- WHAT YOU SHOULD DO -
Filter the entries down to the lines containing "match", and copy those lines.

- RECORDS FOR THIS EXERCISE -

━━━

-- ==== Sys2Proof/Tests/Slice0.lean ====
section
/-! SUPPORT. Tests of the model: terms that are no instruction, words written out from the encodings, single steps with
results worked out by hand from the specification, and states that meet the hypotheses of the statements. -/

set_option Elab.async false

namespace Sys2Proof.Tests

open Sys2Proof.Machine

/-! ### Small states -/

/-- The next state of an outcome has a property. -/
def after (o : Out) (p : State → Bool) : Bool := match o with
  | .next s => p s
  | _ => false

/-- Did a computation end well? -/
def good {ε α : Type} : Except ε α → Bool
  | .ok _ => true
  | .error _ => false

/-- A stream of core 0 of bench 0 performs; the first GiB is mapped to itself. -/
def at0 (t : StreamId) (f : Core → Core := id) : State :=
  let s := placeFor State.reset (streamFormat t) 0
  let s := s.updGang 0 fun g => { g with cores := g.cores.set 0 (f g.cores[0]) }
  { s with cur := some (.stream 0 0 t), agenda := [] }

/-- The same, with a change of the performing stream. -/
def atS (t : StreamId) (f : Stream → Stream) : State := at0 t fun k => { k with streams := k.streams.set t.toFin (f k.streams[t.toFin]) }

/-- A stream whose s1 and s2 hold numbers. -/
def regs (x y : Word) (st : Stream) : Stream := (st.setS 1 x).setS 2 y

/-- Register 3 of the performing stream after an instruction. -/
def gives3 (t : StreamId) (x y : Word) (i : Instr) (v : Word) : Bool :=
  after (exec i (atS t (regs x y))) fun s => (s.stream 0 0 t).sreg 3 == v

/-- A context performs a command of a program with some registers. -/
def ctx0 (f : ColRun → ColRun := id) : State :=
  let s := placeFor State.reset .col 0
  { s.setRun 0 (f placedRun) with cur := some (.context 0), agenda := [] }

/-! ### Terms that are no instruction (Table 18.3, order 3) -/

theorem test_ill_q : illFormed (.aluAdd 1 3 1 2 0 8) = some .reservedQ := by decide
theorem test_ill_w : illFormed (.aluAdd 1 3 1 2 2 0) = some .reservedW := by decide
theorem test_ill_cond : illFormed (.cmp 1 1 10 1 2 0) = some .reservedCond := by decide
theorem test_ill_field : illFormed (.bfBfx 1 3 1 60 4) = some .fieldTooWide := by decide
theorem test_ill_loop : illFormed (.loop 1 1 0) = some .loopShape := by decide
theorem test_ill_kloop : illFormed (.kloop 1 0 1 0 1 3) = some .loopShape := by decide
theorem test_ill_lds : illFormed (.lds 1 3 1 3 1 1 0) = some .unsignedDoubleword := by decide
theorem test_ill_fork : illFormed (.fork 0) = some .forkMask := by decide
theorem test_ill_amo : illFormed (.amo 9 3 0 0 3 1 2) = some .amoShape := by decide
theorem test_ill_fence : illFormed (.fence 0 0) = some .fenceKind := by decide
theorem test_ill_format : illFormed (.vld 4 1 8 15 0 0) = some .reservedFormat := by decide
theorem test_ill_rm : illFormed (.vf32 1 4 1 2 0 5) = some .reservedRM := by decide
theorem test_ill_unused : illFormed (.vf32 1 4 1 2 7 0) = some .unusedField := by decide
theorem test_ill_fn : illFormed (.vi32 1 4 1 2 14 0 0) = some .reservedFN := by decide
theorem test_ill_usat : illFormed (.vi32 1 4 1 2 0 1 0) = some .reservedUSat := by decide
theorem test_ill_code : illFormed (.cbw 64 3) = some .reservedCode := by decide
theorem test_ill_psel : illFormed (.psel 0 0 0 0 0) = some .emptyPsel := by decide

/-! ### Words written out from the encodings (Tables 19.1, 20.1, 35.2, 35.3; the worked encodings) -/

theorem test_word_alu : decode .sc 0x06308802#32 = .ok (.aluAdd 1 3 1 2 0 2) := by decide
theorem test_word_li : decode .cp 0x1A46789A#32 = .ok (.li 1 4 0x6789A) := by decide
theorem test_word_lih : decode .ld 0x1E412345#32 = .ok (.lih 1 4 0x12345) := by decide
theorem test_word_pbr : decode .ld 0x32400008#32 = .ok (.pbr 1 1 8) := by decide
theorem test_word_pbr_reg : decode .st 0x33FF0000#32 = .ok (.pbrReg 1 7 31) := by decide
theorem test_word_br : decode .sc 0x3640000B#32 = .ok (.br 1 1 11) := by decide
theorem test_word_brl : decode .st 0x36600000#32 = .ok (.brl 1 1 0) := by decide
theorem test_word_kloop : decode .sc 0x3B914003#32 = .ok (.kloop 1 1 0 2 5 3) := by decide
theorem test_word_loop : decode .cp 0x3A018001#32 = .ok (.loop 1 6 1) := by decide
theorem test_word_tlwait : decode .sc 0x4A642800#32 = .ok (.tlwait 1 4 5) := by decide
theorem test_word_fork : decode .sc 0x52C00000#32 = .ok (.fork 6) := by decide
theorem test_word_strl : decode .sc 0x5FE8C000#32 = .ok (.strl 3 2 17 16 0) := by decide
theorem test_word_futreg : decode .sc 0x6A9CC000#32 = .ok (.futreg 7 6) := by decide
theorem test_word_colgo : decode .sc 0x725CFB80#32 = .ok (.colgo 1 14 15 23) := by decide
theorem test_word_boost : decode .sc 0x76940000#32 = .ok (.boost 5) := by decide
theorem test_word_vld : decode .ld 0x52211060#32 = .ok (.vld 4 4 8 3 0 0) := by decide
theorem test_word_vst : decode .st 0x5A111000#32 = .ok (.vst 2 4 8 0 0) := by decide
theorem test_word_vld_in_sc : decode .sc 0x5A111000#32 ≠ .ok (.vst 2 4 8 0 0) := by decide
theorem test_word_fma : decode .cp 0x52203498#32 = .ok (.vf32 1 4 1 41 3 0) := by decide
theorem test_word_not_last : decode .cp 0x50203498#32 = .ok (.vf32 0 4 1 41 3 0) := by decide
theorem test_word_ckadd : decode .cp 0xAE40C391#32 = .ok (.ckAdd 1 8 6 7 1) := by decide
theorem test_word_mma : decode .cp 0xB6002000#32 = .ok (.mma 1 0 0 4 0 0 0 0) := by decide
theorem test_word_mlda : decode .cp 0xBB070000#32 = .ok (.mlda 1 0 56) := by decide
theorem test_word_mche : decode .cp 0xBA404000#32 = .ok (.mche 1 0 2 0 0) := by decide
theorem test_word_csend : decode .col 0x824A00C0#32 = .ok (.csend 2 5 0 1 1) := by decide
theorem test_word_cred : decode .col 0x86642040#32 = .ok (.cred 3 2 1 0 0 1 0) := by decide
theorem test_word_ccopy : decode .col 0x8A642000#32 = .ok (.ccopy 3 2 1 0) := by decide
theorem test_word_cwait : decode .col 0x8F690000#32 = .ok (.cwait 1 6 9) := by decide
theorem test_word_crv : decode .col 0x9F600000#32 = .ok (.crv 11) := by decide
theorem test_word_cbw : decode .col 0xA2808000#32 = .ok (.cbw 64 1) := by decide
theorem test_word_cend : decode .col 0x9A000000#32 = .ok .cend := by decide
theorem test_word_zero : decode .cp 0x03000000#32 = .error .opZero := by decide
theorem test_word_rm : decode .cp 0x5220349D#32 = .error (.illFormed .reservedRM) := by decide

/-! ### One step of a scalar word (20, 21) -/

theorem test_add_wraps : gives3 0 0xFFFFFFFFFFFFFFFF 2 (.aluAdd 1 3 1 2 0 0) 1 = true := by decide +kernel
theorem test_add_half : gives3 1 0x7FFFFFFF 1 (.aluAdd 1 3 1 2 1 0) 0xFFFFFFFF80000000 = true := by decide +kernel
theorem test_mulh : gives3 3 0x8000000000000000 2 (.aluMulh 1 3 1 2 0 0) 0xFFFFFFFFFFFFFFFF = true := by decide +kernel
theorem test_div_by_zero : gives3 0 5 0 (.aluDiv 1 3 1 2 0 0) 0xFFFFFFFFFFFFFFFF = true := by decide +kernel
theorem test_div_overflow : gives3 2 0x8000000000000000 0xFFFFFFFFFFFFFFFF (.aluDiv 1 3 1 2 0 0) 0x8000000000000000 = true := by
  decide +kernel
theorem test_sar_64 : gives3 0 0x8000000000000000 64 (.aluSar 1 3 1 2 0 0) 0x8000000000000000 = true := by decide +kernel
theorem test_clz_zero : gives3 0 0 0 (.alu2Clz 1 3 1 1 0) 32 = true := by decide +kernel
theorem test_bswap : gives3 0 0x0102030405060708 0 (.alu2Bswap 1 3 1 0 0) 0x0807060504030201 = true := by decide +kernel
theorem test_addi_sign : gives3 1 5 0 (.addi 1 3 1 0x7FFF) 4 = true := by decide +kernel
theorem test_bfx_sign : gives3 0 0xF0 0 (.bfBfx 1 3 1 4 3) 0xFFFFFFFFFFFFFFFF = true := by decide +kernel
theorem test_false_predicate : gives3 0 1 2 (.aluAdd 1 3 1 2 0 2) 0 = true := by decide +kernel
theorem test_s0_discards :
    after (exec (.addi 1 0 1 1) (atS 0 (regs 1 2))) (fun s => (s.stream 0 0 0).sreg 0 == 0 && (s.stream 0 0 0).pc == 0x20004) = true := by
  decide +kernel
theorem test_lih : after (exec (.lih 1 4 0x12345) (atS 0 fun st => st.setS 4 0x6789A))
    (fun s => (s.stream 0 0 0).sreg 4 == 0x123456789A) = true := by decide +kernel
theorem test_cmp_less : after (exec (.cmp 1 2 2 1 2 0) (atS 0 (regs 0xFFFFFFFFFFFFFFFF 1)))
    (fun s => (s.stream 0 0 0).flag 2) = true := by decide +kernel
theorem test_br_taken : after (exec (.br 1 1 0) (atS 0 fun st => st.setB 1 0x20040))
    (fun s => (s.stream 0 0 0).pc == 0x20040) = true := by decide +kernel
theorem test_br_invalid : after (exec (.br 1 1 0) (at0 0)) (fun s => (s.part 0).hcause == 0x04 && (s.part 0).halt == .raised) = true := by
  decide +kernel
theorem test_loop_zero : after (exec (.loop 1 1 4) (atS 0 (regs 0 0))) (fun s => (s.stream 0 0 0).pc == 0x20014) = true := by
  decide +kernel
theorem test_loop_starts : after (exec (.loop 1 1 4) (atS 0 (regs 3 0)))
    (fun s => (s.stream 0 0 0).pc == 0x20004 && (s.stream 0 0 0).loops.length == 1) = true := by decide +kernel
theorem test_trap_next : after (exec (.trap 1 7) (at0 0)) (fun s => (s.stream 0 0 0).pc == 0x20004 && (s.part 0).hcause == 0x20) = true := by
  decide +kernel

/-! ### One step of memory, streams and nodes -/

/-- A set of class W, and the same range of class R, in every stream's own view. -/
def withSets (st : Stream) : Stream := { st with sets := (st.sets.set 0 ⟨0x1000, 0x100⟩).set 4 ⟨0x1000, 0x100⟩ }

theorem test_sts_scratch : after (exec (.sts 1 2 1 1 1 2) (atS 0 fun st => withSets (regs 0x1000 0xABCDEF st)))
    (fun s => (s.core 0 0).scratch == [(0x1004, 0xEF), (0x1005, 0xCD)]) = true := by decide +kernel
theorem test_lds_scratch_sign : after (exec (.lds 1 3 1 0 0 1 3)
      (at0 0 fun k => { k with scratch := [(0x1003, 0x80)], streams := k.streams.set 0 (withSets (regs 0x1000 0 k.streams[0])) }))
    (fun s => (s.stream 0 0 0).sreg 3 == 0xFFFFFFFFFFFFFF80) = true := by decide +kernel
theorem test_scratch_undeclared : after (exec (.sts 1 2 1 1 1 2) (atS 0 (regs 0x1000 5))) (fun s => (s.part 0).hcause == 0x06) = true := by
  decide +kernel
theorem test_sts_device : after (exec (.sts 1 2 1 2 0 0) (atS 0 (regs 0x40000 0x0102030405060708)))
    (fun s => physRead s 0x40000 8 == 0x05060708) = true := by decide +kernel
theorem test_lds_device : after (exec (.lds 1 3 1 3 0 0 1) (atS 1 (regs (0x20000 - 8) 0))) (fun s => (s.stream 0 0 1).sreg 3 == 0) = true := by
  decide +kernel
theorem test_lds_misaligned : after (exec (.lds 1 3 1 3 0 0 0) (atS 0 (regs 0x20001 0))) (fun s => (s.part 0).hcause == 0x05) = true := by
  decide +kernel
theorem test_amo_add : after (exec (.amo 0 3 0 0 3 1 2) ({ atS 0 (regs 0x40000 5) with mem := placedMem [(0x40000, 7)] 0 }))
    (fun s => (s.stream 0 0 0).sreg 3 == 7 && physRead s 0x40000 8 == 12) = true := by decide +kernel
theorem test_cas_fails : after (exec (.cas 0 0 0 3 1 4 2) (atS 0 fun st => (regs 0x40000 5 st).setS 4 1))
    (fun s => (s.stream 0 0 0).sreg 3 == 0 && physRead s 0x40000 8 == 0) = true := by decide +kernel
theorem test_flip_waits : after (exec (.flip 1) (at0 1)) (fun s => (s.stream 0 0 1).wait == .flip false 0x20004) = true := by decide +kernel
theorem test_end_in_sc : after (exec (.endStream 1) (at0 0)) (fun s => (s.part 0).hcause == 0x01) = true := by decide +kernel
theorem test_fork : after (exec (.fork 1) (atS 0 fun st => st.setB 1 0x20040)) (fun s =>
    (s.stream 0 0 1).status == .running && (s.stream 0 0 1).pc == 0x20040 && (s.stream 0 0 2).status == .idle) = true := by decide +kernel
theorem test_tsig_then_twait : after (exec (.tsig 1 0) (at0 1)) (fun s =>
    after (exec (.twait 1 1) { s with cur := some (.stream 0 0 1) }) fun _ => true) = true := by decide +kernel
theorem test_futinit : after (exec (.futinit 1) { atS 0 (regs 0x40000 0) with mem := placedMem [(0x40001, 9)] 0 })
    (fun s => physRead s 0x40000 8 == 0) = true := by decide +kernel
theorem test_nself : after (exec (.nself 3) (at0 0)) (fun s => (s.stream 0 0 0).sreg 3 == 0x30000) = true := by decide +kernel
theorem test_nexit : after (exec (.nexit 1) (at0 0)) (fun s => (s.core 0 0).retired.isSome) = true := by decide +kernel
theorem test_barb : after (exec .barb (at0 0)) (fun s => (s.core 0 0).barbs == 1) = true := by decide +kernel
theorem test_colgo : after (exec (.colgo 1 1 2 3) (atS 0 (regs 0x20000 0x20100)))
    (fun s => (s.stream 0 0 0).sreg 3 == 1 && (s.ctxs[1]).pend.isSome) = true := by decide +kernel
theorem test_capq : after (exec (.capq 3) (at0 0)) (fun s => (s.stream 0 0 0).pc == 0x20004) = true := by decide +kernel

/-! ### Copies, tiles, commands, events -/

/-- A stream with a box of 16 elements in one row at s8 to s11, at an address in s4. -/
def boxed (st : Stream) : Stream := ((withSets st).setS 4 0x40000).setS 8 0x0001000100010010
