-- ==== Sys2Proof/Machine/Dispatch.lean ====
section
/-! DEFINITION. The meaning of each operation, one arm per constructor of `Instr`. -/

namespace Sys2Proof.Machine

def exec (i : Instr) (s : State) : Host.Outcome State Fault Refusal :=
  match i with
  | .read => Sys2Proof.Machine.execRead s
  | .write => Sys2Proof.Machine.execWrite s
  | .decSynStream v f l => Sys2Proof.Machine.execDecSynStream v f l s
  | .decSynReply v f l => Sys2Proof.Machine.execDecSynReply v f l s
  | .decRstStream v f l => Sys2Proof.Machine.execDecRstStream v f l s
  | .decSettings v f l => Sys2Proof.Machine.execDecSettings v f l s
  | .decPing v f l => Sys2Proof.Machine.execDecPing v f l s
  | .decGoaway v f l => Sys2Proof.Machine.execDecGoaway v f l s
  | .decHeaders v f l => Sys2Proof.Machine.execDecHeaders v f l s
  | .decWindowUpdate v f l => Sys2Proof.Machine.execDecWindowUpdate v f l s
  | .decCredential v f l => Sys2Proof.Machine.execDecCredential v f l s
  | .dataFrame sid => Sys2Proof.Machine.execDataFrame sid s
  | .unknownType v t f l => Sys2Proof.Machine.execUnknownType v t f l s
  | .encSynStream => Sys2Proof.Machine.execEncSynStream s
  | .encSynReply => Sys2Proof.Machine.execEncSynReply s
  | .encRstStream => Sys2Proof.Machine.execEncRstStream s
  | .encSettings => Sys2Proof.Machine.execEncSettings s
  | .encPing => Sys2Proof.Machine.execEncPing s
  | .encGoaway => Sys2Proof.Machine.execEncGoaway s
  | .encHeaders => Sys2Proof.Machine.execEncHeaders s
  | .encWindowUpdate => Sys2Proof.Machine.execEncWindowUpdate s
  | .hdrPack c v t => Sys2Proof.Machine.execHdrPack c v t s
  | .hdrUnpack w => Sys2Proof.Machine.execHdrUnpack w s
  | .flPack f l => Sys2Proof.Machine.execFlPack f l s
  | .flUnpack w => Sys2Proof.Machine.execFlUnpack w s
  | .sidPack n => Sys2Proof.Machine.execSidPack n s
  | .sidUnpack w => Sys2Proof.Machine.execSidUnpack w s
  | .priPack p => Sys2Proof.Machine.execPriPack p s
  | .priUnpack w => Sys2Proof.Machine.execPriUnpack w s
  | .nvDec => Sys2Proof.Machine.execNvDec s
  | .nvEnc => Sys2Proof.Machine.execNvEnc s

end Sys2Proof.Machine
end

━━━

- ANSWER TO THE EXERCISE -
def after (o : Out) (p : State → Bool) : Bool := match o with
  match i with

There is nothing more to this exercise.